Quoting myself, early this year: “Don’t buy into Cyanogen. Just don’t.”
Cyanogen, Inc. has been misleading, grandiose, megalomaniac. I wish the people who got laid off all the best in the troubling weeks and months ahead, but I shed no tear for the megalomaniac, misleading, and arrogant way this company conducted its business.
I used a lot CyanogenMod back in my Galaxy Nexus days, but when they incorporated I thought Steve Kondik had completely lost perspective and was seduced by the flushing money venture capitalist offered to his team. I have nothing against selling software (I do it for a living), but you have to be clear from the beginning: if your plans are to become a commercial entity, you have to be clear how you are going to make money. If you start developing software as a sort of “rebellion” against the big companies and do it for free just for fun, you users will feel betrayed if then you change you idea and decide you want to make money from your “hobby”.
Moreover, they based their work on somebody else software (AOSP) and their plus was actually supporting newer versions of Android on handsets that were abandoned by their own manufacturers. The apps they developed for CyanogenMod were not exactly a must have (encrypted messaging ? their buggy music player ?? ) and when the ROM itself got too fat, I moved to something lighter. Most of the tweaks and customisation Cyanogen offered during the android 4.x days were then supported natively in android 5.0, and by the time I changed my phone to a Nexus 5 I stopped modding altogether.
I’m sorry for their employeee which are being let go in a harsh and coward way, but I did not believe for a single moment they might actually succeed in their ambitious master plan. Very little company shipped handset with Cyanogen ROM and the brand itself was actually “burnt” among users who might be interested. I hardly believe Cyanogen has ever been the selling factor for any phone offering it, not considering the fact that manufacturers supporting Cyanogen are not top players who can guarantee a decent numbers of sold handsets.
Edited 2016-07-23 09:39 UTC
I liked that the OnePlus One came with Cyanogenmod but it could have come with any AOSP based clean rom and I would have been as happy.

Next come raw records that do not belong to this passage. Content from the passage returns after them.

/-! ### State.transmit -/

@[simp] theorem transmit_ownAddr : s.transmit.ownAddr = s.ownAddr := rfl
@[simp] theorem transmit_inited : s.transmit.inited = s.inited := rfl
@[simp] theorem transmit_debug : s.transmit.debug = s.debug := rfl
@[simp] theorem transmit_busy : s.transmit.busy = false := rfl
@[simp] theorem transmit_cursor : s.transmit.cursor = s.cursor := rfl
@[simp] theorem transmit_ts : s.transmit.ts = s.ts := rfl
@[simp] theorem transmit_isBcast : s.transmit.isBcast = s.isBcast := rfl
@[simp] theorem transmit_isBypass : s.transmit.isBypass = s.isBypass := rfl
@[simp] theorem transmit_txbuf : s.transmit.txbuf = storeFrom s.txbuf 0 s.sendFrame := by
  simp only [State.transmit, State.txWriteAll]
@[simp] theorem transmit_rxbuf : s.transmit.rxbuf = s.rxbuf := rfl
@[simp] theorem transmit_arg0 : s.transmit.arg0 = s.arg0 := rfl
@[simp] theorem transmit_arg1 : s.transmit.arg1 = s.arg1 := rfl
@[simp] theorem transmit_result : s.transmit.result = s.result := rfl
@[simp] theorem transmit_txdata : s.transmit.txdata = s.txdata := rfl
@[simp] theorem transmit_outdata : s.transmit.outdata = s.outdata := rfl
@[simp] theorem transmit_rxq : s.transmit.rxq = s.rxq := rfl
@[simp] theorem transmit_txout : s.transmit.txout = s.txout ++ bytesFrom (storeFrom s.txbuf 0 s.sendFrame) 0 (6 + s.sendLen) := by
  simp only [State.transmit, State.txWriteAll]
@[simp] theorem transmit_clock : s.transmit.clock = s.clock := rfl
@[simp] theorem transmit_params : s.transmit.params = s.params := rfl
@[simp] theorem transmit_logout : s.transmit.logout = s.logout := rfl
@[simp] theorem transmit_baud : s.transmit.baud = s.baud := rfl
@[simp] theorem transmit_inputs : s.transmit.inputs = s.inputs := rfl
@[simp] theorem transmit_reads : s.transmit.reads = s.reads := rfl
@[simp] theorem transmit_draws : s.transmit.draws = s.draws := rfl

/-! ### State.txInit -/

@[simp] theorem txInit_ownAddr : s.txInit.ownAddr = s.ownAddr := rfl
@[simp] theorem txInit_inited : s.txInit.inited = s.inited := rfl
@[simp] theorem txInit_debug : s.txInit.debug = s.debug := rfl
@[simp] theorem txInit_busy : s.txInit.busy = s.busy := rfl
@[simp] theorem txInit_cursor : s.txInit.cursor = s.cursor := rfl
@[simp] theorem txInit_ts : s.txInit.ts = s.ts := rfl
@[simp] theorem txInit_isBcast : s.txInit.isBcast = s.isBcast := rfl
@[simp] theorem txInit_isBypass : s.txInit.isBypass = s.isBypass := rfl
@[simp] theorem txInit_txbuf : s.txInit.txbuf = s.txbuf := rfl
@[simp] theorem txInit_rxbuf : s.txInit.rxbuf = s.rxbuf := rfl
@[simp] theorem txInit_arg0 : s.txInit.arg0 = s.arg0 := rfl
@[simp] theorem txInit_arg1 : s.txInit.arg1 = s.arg1 := rfl
@[simp] theorem txInit_result : s.txInit.result = s.result := rfl
@[simp] theorem txInit_txdata : s.txInit.txdata = s.txdata := rfl
@[simp] theorem txInit_outdata : s.txInit.outdata = s.outdata := rfl
@[simp] theorem txInit_rxq : s.txInit.rxq = s.rxq := rfl
@[simp] theorem txInit_txout : s.txInit.txout = s.txout := rfl
@[simp] theorem txInit_clock : s.txInit.clock = s.clock := rfl
@[simp] theorem txInit_params : s.txInit.params = s.params := rfl
@[simp] theorem txInit_logout : s.txInit.logout = s.logout := rfl
@[simp] theorem txInit_baud : s.txInit.baud = some Config.baud := rfl
@[simp] theorem txInit_inputs : s.txInit.inputs = s.inputs := rfl
@[simp] theorem txInit_reads : s.txInit.reads = s.reads := rfl
@[simp] theorem txInit_draws : s.txInit.draws = s.draws := rfl

end Sys2Proof.Machine
end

I like a stock rom and unlocked phone, not the Cyanogen name in particular.
Kirt McMaster, the CEO of Cyanogen Inc, thinks otherwise:
Such arrogance!
Ok, but in that case, I think he’s right. A good portion of the sales to US/Europe were based on it having cyanogenmod AND it being low priced/kind high speced.
Your issue is that they ever went commercial at all – this makes infinitely more sense than the OP’s constant contextless bitter rants on the subject. Thank you.
Edited 2016-07-23 17:19 UTC
“Cyanogen, Inc. has been misleading, grandiose, megalomaniac.”
My guess is a lack of revenue from a business model that didn’t have much in the way of sales lead Cyanogenmod to layoffs, rather than some estimation of their values…
In capitalism, you make profit or you die. Nothing about the summary’s little rant suggests how they might have alternatively made revenue, even with “better” open source values.
To be clear; none of this suggests I think they were a fantastic company run by fantastic people (or that I think it’s relevant), but I do think they were a business, and any business needs to sell something to receive a return greater than expense – a profit.
Edited 2016-07-23 17:16 UTC
The implication, correct in my estimation, is that cyanogenmod inc angered their potential customers with their misleading grandiose, megalomaniac behavior. I know they ticked me off. I swore off cynaogen phones and really the open source rom too.
Not really.. it looks like a small difference but it is a major one: you must not make losses.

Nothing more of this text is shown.